Build, don't destroy: Why I'm bullish about Lagos - cyberomin
http://cyberomin.github.io/ecosystem/2015/11/28/build-dont-tear.html
======
kristopolous
I've had my eye on Lagos for about 12 years but never been adventurous enough
to take the investment plunge. My logic for it is more based in how I, as a
mostly anti-capitalist* thinks capital works.

The trick for me is whether, like China, Nigeria will grow its own industry,
or like say, Bangladesh, where the long-term prospects continue to be mostly
external exploitation.

This depends on so many things, such as how property and capital are treated
culturally, whether there's a strong entrepreneurial or self-directed
narrative.

Then there's the possibility that the investments themselves may not be
honored. There's been a history of countries electing leaders that kick out
foreign investors and seize the land, factories, and industries.

This is especially an issue, because I'd expect return in a Lagos investment,
if it were to come, to be big but on a 5-15 year scale, not 12-18 month. I
think I've got only 1 holding at most, in my portfolio that I've had for 15
years. Committing to Lagos for that time period just sounds like a trip to
Vegas. In the world of investment, I'm on the 80% 2nd wave on this for sure.

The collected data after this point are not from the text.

/-- Whether a launch's slice fits a core, with its second copy if it is paired. -/
def State.launchFits (s : State) (p core : Nat) (l : LaunchProg) : Bool :=
  (s.fits core l.tt).isSome && (!l.launch.pair || !(s.secondCores p core l.tt).isEmpty)

/-! ## Placement (R33, R220, R231) -/

/-- The regions of a list of edge records, as base and length, and whether every record could be read (R220, R243). -/
def State.edgeRegions (s : State) (rq : Req) : List Nat → State × Bool × List (Nat × Nat)
  | [] => (s, true, [])
  | e :: rest =>
    match s.readWords rq e 3 with
    | .ok (w, s) =>
      let r := State.edgeRegions s rq rest
      (r.1, r.2.1, (w.getD 1 0, w.getD 2 0 % 2 ^ 32) :: r.2.2)
    | .error _ =>
      let r := State.edgeRegions s rq rest
      (r.1, false, r.2.2)

/-- The lines of a core's cache portion in regions, translated as the core's loads (R220). -/
def State.regionLines (s : State) (core : Nat) (regions : List (Nat × Nat)) : List Nat :=
  let rq : Req := { core := core, ctx := 0, priv := 1, ptroot := (s.core core).ptroot }
  let parts := regions.flatMap fun r => (regionParts r.1 r.2).filterMap fun k =>
    match s.translate rq .load k.1 with
    | .ok x => some (x, k.2)
    | .error _ => none
  (smKeys (s.core core).lc).filter (inRegion parts)

/-- The cache work at a list of edges (R220): `f` on each cached line of their regions. A record that cannot be read stops the queue, with
reason 4 (R243). -/
def State.edgeWork (s : State) (p q count core : Nat) (edges : List Nat) (f : State → Nat → State) : State :=
  let r := s.edgeRegions (s.ctlReq p) edges
  let s := if r.2.1 then r.1 else r.1.stopQueue p q count 4
  (s.regionLines core r.2.2).foldl f s

/-- The outgoing edge records of a launch. -/
def Launch.outEdges (l : Launch) : List Nat := (List.range l.outn).map fun i => (l.outptr.toNat + 32 * i) % 2 ^ 64

/-- The cache work before a slice's first instruction: the lines of its incoming regions are dropped (R220). An INPTR array that cannot be
read stops the queue, with reason 4 (R243). -/
def State.dropIncoming (s : State) (p q core : Nat) (l : LaunchProg) : State :=
  match s.readWords (s.ctlReq p) l.launch.inptr.toNat l.launch.inn with
  | .error _ => s.stopQueue p q l.count 4
  | .ok (w, s) => s.edgeWork p q l.count core w fun s n => s.modCore core fun c => { c with lc := smErase c.lc n }

/-- One copy of a slice placed on a core with what it reserves (R33, R231). -/
def State.placeCopy (s : State) (p q core : Nat) (l : LaunchProg) (k failures : Nat) (r : List Nat × List Nat) (other : Option Nat) :
    State :=
  let h := r.1.headD 1
  let x := k % l.launch.nx
  let y := k / l.launch.nx % l.launch.ny
  let z := k / (l.launch.nx * l.launch.ny)
  let g : SliceGroup := ⟨l.id, q, l.count, k, l.launch, l.tt, r.1, [h], r.2, word l.launch.budget, l.launch.budget != 0,
    word l.launch.budget, false, l.launch.rst && failures < 2, failures, other, false⟩
  let s := (s.dropIncoming p q core l).modCore core fun c => { c with slices := smSet c.slices h g }
  s.modCtx ⟨core, h⟩ fun _ => { startedCtx h l.tt.pc [word x, word y, word z] with
    slice := word (q % 32 * 2 ^ 32 + l.count % 2 ^ 32), deadline := l.launch.deadline, budget := word l.launch.budget,
    group := some h }

/-- Slice `k` of a launch placed on a core, both copies together if it is paired (R241). -/
def State.placeSlice (s : State) (p q core : Nat) (l : LaunchProg) (k failures : Nat) : State :=
  match s.fits core l.tt with
  | none => s
  | some r =>
    let s := s.progress core
    if l.launch.pair then
      let cs := s.secondCores p core l.tt
      let n := cs.getD (Config.freeChoice s.freeIdx % cs.length) core
      match s.fits n l.tt with
      | none => s
      | some r2 => (s.drawn.placeCopy p q core l k failures r (some n)).placeCopy p q n l k failures r2 (some core)
    else s.placeCopy p q core l k failures r none
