-- ==== Sys2Proof/Machine/ApxImage.lean ====
section
/-! DEFINITION. The images of apprentice slots that `apx.save` writes and `apx.load` reads (R377). -/

namespace Sys2Proof.Machine

open Sys2Proof

/-- The number of weights and biases of a network (R365). -/
def weightCount : List Nat → Nat
  | m :: n :: rest => n * (m + 1) + weightCount (n :: rest)
  | _ => 0

/-- The FP32 codes of a list, as bytes. -/
def codeBytes (l : List F32) : List Byte := l.flatMap fun c => natToBytes 4 c.toNat

/-- Bytes filled up with zeros to a length. -/
def padTo (n : Nat) (l : List Byte) : List Byte := (l ++ List.replicate (n - l.length) 0).take n

/-- A slot's weights and biases in the order of its image. -/
def ApxSlot.weightList (a : ApxSlot) : List F32 :=
  match a.weights with
  | some l => l
  | none => (List.range (weightCount (axSizes a.ctl))).map Config.apxWeight

/-- The image of a slot (R377). -/
def ApxSlot.image (a : ApxSlot) : List Byte :=
  padTo 0x3000 (padTo 0x40 (natToBytes 8 a.ctl.toNat) ++ codeBytes ((List.range 32).map a.low) ++
    codeBytes ((List.range 32).map a.high) ++ codeBytes a.weightList)

/-- `n` FP32 codes at an offset of an image. -/
def imageCodes (l : List Byte) (off n : Nat) : List F32 := (elemsOf 32 n (bytesToNat ((l.drop off).take (4 * n)))).map f32

/-- A slot loaded from an image whose header passed its checks (R371, R377). -/
def ApxSlot.loadImage (a : ApxSlot) (v : Word) (l : List Byte) : ApxSlot :=
  { a.go .serve with
    ctl := v, frozen := true, due := false, fresh := 0, ring := [], pages := none, opens := []
    lo := imageCodes l 0x40 32, hi := imageCodes l 0xC0 32, weights := some (imageCodes l 0x140 (weightCount (axSizes v))) }

/-- `apx.save` (R377). -/
def State.saveSlot (s : State) (core : Nat) (k : EngCmd) : CmdEnd :=
  let n := k.a.toNat % 4
  let cl := clusterOf core
  let a := ((s.cluster cl).apxSlot n).begin (s.stepMode core)
  let s := s.setApx cl n a
  if a.state = .off || a.state = .invalid then failed s 5 n
  else s.engStore (k.req core) k.b.toNat a.image

/-- `apx.load` (R377). -/
def State.loadSlot (s : State) (core : Nat) (k : EngCmd) : CmdEnd :=
  let n := k.a.toNat % 4
  let cl := clusterOf core
  match s.loadBytes (k.req core) (vaRange k.b.toNat 0x3000) with
  | .error e => s.cmdFail e
  | .ok (l, s) =>
    let v : Word := word (bytesToNat (l.take 8))
    if axNin v = 0 || !axClean v || !axFull v then failed s 9 v.toNat
    else (s.setApx cl n (((s.cluster cl).apxSlot n).loadImage v l), none)

/-- An `apx.load` or `apx.save` carried out (R377). -/
def State.runApx (s : State) (core : Nat) (k : EngCmd) : CmdEnd :=
  if k.b.toNat % 128 != 0 then failed s 2 k.b.toNat
  else if k.op = .apxSave then s.saveSlot core k
  else s.loadSlot core k

end Sys2Proof.Machine
end

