/-- What happens to a whole partition (R287, R389, R390, R392 to R394, R397 to R399, R406): its resets, its bell stop, its rollback, and
its gang switch. -/
def Obligations.PartitionEvents : Prop :=
  ∀ (s : State) (part area c : Nat),
    let q := s.part part
    (∀ e ∈ ([.partitionReset part, .functionLevelReset part] : List Instr),
      (q.live = true → ∃ t, exec e s = .next t ∧ (∃ u : Machine.Partition, t.part part = u.afterReset) ∧
        (∀ n ∈ (t.part part).cores, t.core n =
          { partid := part, inPart := true, ptroot := (t.part part).initPtroot
            ctxs := [(0, { freshCtx 0 with life := .live, pc := alignPc (t.part part).rvec })] }) ∧
        ∃ l, t.events.getLast? = some ⟨1, some part, 0, l⟩) ∧
      (q.live = false → ∃ t, exec e s = .next t ∧ t.parts = s.parts ∧ t.cores = s.cores ∧ t.mem = s.mem ∧
        ∀ a i, (a, i) ∈ t.images ↔ ∃ j, (a, j) ∈ s.images ∧
          i = if j.partid = part then { j with part := { j.part with fnReset := true } } else j)) ∧
    (q.ringing = some c → q.live = true → c ≠ 2 → c ≠ 3 → ∃ t, exec (.bellStop part) s = .next t ∧
      (t.part part).stopped = some c ∧ (t.part part).ringing = none ∧ bits (t.part part).bell 8 4 = c % 16 ∧
      bits (t.part part).bell 16 32 = (bits q.bell 16 32 + 1) % 2 ^ 32 ∧ t.events = s.events ++ [⟨5, some part, c, none⟩] ∧
      ∀ n ∈ q.cores, ∀ k, (t.ctx ⟨n, k⟩).life = if (s.ctx ⟨n, k⟩).life = .live then .stopped else (s.ctx ⟨n, k⟩).life) ∧
    (q.ringing = none → exec (.bellStop part) s = .next s) ∧
    (q.live = true → q.mode = true → q.stopped = none → q.ringing = none →
      (2 ≤ bits q.stepctl 8 2 → ∃ t, exec (.rollback part) s = .next t ∧ OnlyCtxs s t [] ∧ t.part part = { q with ringing := some 3 }) ∧
      (bits q.stepctl 8 2 < 2 → ∃ t, exec (.rollback part) s = .next t ∧ (t.part part).stopped = none ∧
        ∀ g ∈ (t.part part).groups, g.2.bars = [])) ∧
    ((q.live = false ∨ q.mode = false ∨ q.stopped ≠ none ∨ q.ringing ≠ none) → exec (.rollback part) s = .next s) ∧
    (q.live = true → q.switchTo = none → q.preempt.getLsbD 63 = true → bits q.preempt 0 62 ≤ s.time →
      ∃ t, exec (.preemptExpiry part) s = .next t ∧ OnlyCtxs s t [] ∧ t.part part = { q with
        preempt := putBits q.preempt 63 1 0, switchTo := some s.freeArea
        ringing := if q.stopped.isSome ∨ q.ringing.isSome then q.ringing else some 6 }) ∧
    ((q.preempt.getLsbD 63 = false ∨ s.time < bits q.preempt 0 62) → exec (.preemptExpiry part) s = .next s) ∧
    (q.switchTo = some area → q.live = true → q.stopped ≠ none → ∃ t u, exec (.gangSwitch part) s = .next t ∧
      u = s.settleForSwitch part ∧ t.images = smSet u.images area (u.image part) ∧ (∀ p, p ≠ part → (t.part p).besidesAccess = (u.part p).besidesAccess) ∧
      (u.image part).partid = part ∧ (u.image part).part = u.part part ∧
      ∀ n ∈ (u.part part).cores, t.core n = { cycle := (u.core n).cycle })

/-- The queue controller and paired slices (R226, R230, R232, R233, R236, R239 to R242): a selection starts a slice's context with its
coordinates, a slice is executed again, and the two copies' requests are compared. -/
def Obligations.SlicesAndPairs : Prop :=
  ∀ (s u : State) (core part p q g k h : Nat) (x : Queue) (y : SliceGroup) (l : LaunchProg) (cands : List (Nat × Queue × LaunchProg))
    (hs slots : List Nat) (r : PairedReq) (j : CtxId),
    (s.partOf core = some p → s.selects core = true → s.reexecFor p core = none →
      s.candidates p (smKeys (s.part p).queues) = (u, cands) →
      (u.chooseHead p core cands = none → exec (.sliceSelection core) s = .next u) ∧
      (u.chooseHead p core cands = some (q, x, l) → u.fits core l.tt = some (h :: hs, slots) → h ≠ 0 → l.launch.pair = false →
        ∃ t, exec (.sliceSelection core) s = .next t ∧ t.ctx ⟨core, h⟩ = { startedCtx h l.tt.pc
          [BitVec.ofNat 64 (l.placed % l.launch.nx), BitVec.ofNat 64 (l.placed / l.launch.nx % l.launch.ny),
            BitVec.ofNat 64 (l.placed / (l.launch.nx * l.launch.ny))] with
          slice := BitVec.ofNat 64 (q % 32 * 2 ^ 32 + l.count % 2 ^ 32), deadline := l.launch.deadline
          budget := BitVec.ofNat 64 l.launch.budget, group := some h })) ∧
    (s.selects core = false → exec (.sliceSelection core) s = .next s) ∧
    (s.queueOf part q = some x → x.headProg = some l → x.stop = false → l.launch.total = 0 → (s.part part).mode = false →
      (s.part part).stopped = none → s.readGate part x = .ok (k, u) →
      (k ≠ 0 → exec (.zeroSliceLaunch part q) s = .next u) ∧
      (k = 0 → ∃ t, exec (.zeroSliceLaunch part q) s = .next t ∧
        t = ((u.modQueue part q fun x => { x with head := x.head + 1, dirty := true }).publishLaunch part q l).newHead part q ∧
        ∃ z, (t.part part).queues.find? (fun e => e.1 == q) = some (q, z) ∧ z.head = x.head + 1)) ∧
    ((s.core core).slices.find? (fun e => e.1 == g) = some (g, y) →
      (y.restartable = false → exec (.sliceReexecution core g) s = .next s) ∧
      (y.restartable = true → (s.part (s.core core).partid).reexecFull y.queue = true →
        ∃ t, exec (.sliceReexecution core g) s = .next t ∧ (t.core core).slices = smSet (s.core core).slices g { y with restartable := false } ∧
          ∃ w ∈ (t.ctx ⟨core, 0⟩).pending, w.cause = .uncorrectableData) ∧
      (y.restartable = true → (s.part (s.core core).partid).reexecFull y.queue = false →
        ∃ t, exec (.sliceReexecution core g) s = .next t ∧ (t.core core).slices = smErase (s.core core).slices g ∧
          (t.part (s.core core).partid).queues = (s.part (s.core core).partid).queues.map fun e =>
            if e.1 = y.queue then (e.1, { e.2 with
              restarts := e.2.restarts + 1, dirty := true, reexec := e.2.reexec ++ [⟨y.launchId, y.k, core, y.failures + 1⟩] }) else e)) ∧
    (s.queueOf part q = none → exec (.descriptorWriteback part q) s = .next s) ∧
    (s.queueOf part q = some x → ∃ t, exec (.descriptorWriteback part q) s = .next t ∧
      (∀ e ∈ (t.part part).queues, e.1 = q → e.2.dirty = false) ∧
      ∀ v, (s.modQueue part q fun x => { x with dirty := false }).storeBytes (s.ctlReq part) (vaRange ((s.part part).descriptor q + 8) 40)
        ([x.word1, x.tail, x.head, x.retire, x.restarts % 2 ^ 32].flatMap (natToBytes 8)) = .ok v → t = v) ∧
    (s.paired.find? (fun e => e.1 == k) = some (k, r) → (s.part r.part).live = true →
      (r.second = none → exec (.pairedRequestMatch k) s = .next s) ∧
      (r.second = some j → j ≠ r.first → r.hash = r.hash2 → ∃ t, exec (.pairedRequestMatch k) s = .next t ∧
        OnlyCtxs s t [r.first, j] ∧ t.paired = smErase s.paired k ∧ t.agenda = .ctx j :: .ctx r.first :: s.agenda ∧
        t.ctx r.first = { s.ctx r.first with
          wait := .none, pairSeq := (s.ctx r.first).pairSeq + 1, pairGo := true, pairReply := false, pairId := s.freeIdx } ∧
        t.ctx j = { s.ctx j with
          wait := .none, pairSeq := (s.ctx j).pairSeq + 1, pairGo := true, pairReply := true, pairId := s.freeIdx }) ∧
      ∀ e ∈ ([(.pairedRequestMatch k, r.second = some j ∧ r.hash ≠ r.hash2), (.pairTimeout k, r.second = none ∧ 2 ^ 20 ≤ r.age)]
          : List (Instr × Prop)), e.2 →
        ∃ t, exec e.1 s = .next t ∧ t.paired = smErase s.paired k ∧
          (s.groupOf r.first = some y → ∀ n ∈ y.members, (t.ctx ⟨r.first.core, n⟩).life = .held) ∧
          ∃ w ∈ (t.ctx ⟨(t.part r.part).supervisor, 0⟩).pending, w.cause = .pairMismatch) ∧
    (s.paired.find? (fun e => e.1 == k) = some (k, r) → ((s.part r.part).live = false ∨ r.second ≠ none ∨ r.age < 2 ^ 20) →
      exec (.pairTimeout k) s = .next s)
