theorem access_cleanLine (s : State) (n line : Nat) (d : Bool) : Access s (s.cleanLine n line d) := by
  unfold State.cleanLine
  split
  · exact .refl s
  · exact (access_writeBackLine _ _ _ _).trans (access_modCore _ _ _ rfl)

theorem access_emptyCache (s : State) (n : Nat) : Access s (s.emptyCache n) := .foldl _ (fun s l => access_cleanLine s n l true) _ _

theorem access_allocLine (s : State) (n line : Nat) (q : Place) : Access s (s.allocLine n line q) := by
  unfold State.allocLine
  split
  · exact .refl s
  · dsimp only
    refine Access.trans ?_ (access_modCore _ _ _ rfl)
    split
    · split
      · exact access_cleanLine _ _ _ _
      · exact .refl s
    · exact .refl s

theorem access_logScratch (s : State) (n a : Nat) : Access s (s.logScratch n a) := by
  unfold State.logScratch
  split
  · split
    · exact access_logUndo _ _ _
    · exact .refl s
  · exact .refl s

theorem access_writeByte (s : State) (rq : Req) (x : Xlat) (b : Byte) : Access s (s.writeByte rq x b) := by
  unfold State.writeByte
  dsimp only
  split
  · exact .refl s
  · split
    · exact (access_allocLine _ _ _ _).trans (access_modCore _ _ _ rfl)
    · exact (access_logScratch _ _ _).trans (access_writeRaw _ _ _)

theorem access_defer (s u : State) (rq : Req) (x : Xlat) (op : DefOp) (h : s.defer rq x op = .ok u) : Access s u := by
  unfold State.defer at h
  dsimp only at h
  split at h
  · cases h
  · cases h
    exact (access_modCore _ _ _ rfl).trans (access_progress _ _)

theorem access_deferRuns (l : List (Xlat × List Byte)) (s u : State) (rq : Req) (h : s.deferRuns rq l = .ok u) : Access s u := by
  induction l generalizing s with
  | nil => cases h; exact .refl _
  | cons e rest ih =>
    unfold State.deferRuns at h
    split at h
    · rename_i t ht; exact (access_defer _ _ _ _ _ ht).trans (ih _ h)
    · cases h

theorem access_unpoison (s : State) (e : Option Nat) (l : List Xlat) : Access s (s.unpoison e l) := by
  unfold State.unpoison; split
  · exact .refl s
  · exact .same rfl rfl rfl rfl rfl

/-! ## The accesses -/

theorem access_readX (s u : State) (rq : Req) (xs : List Xlat) (l : List Byte) (h : s.readX rq xs = .ok (l, u)) : Access s u := by
  unfold State.readX at h
  dsimp only at h
  split at h
  · cases h
  · split at h
    · cases h
    · split at h
      · cases h
      · rename_i t ht
        simp only [Except.ok.injEq, Prod.mk.injEq] at h
        obtain ⟨-, rfl⟩ := h
        refine (access_visit _ _ _ _ _ ht).trans ?_
        refine Access.trans ?_ (access_watchAs _ _ _ _)
        refine Access.trans ?_ (access_heatAccess _ _ _)
        have hf := Access.foldl (fun t (x : Xlat) => if t.cached rq x then t.allocLine rq.core (x.pa / 128) (t.placeOf rq x) else t)
          (fun s x => .cond _ (access_allocLine _ _ _ _)) (lineHeads xs) t
        exact hf.trans (.cond _ (access_drawn _))

theorem access_loadBytes (s u : State) (rq : Req) (vas : List Nat) (l : List Byte) (h : s.loadBytes rq vas = .ok (l, u)) :
    Access s u := by
  unfold State.loadBytes at h; split at h
  · cases h
  · exact access_readX _ _ _ _ _ h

I really want Lagos to succeed, but I have too much internal FUD about it to
put my money where my mouth is.

* "Anti-capitalism" here is meant to mean that I am skeptical and overly-pessimistic of the systemic process of capitalism and view it as an unstable, irresponsible, and unfair system. I think most of the promises are a particular kind of fiction and invest according to my perception of the reality. My portfolio return is within a std dev of the s&p ... so no magic here.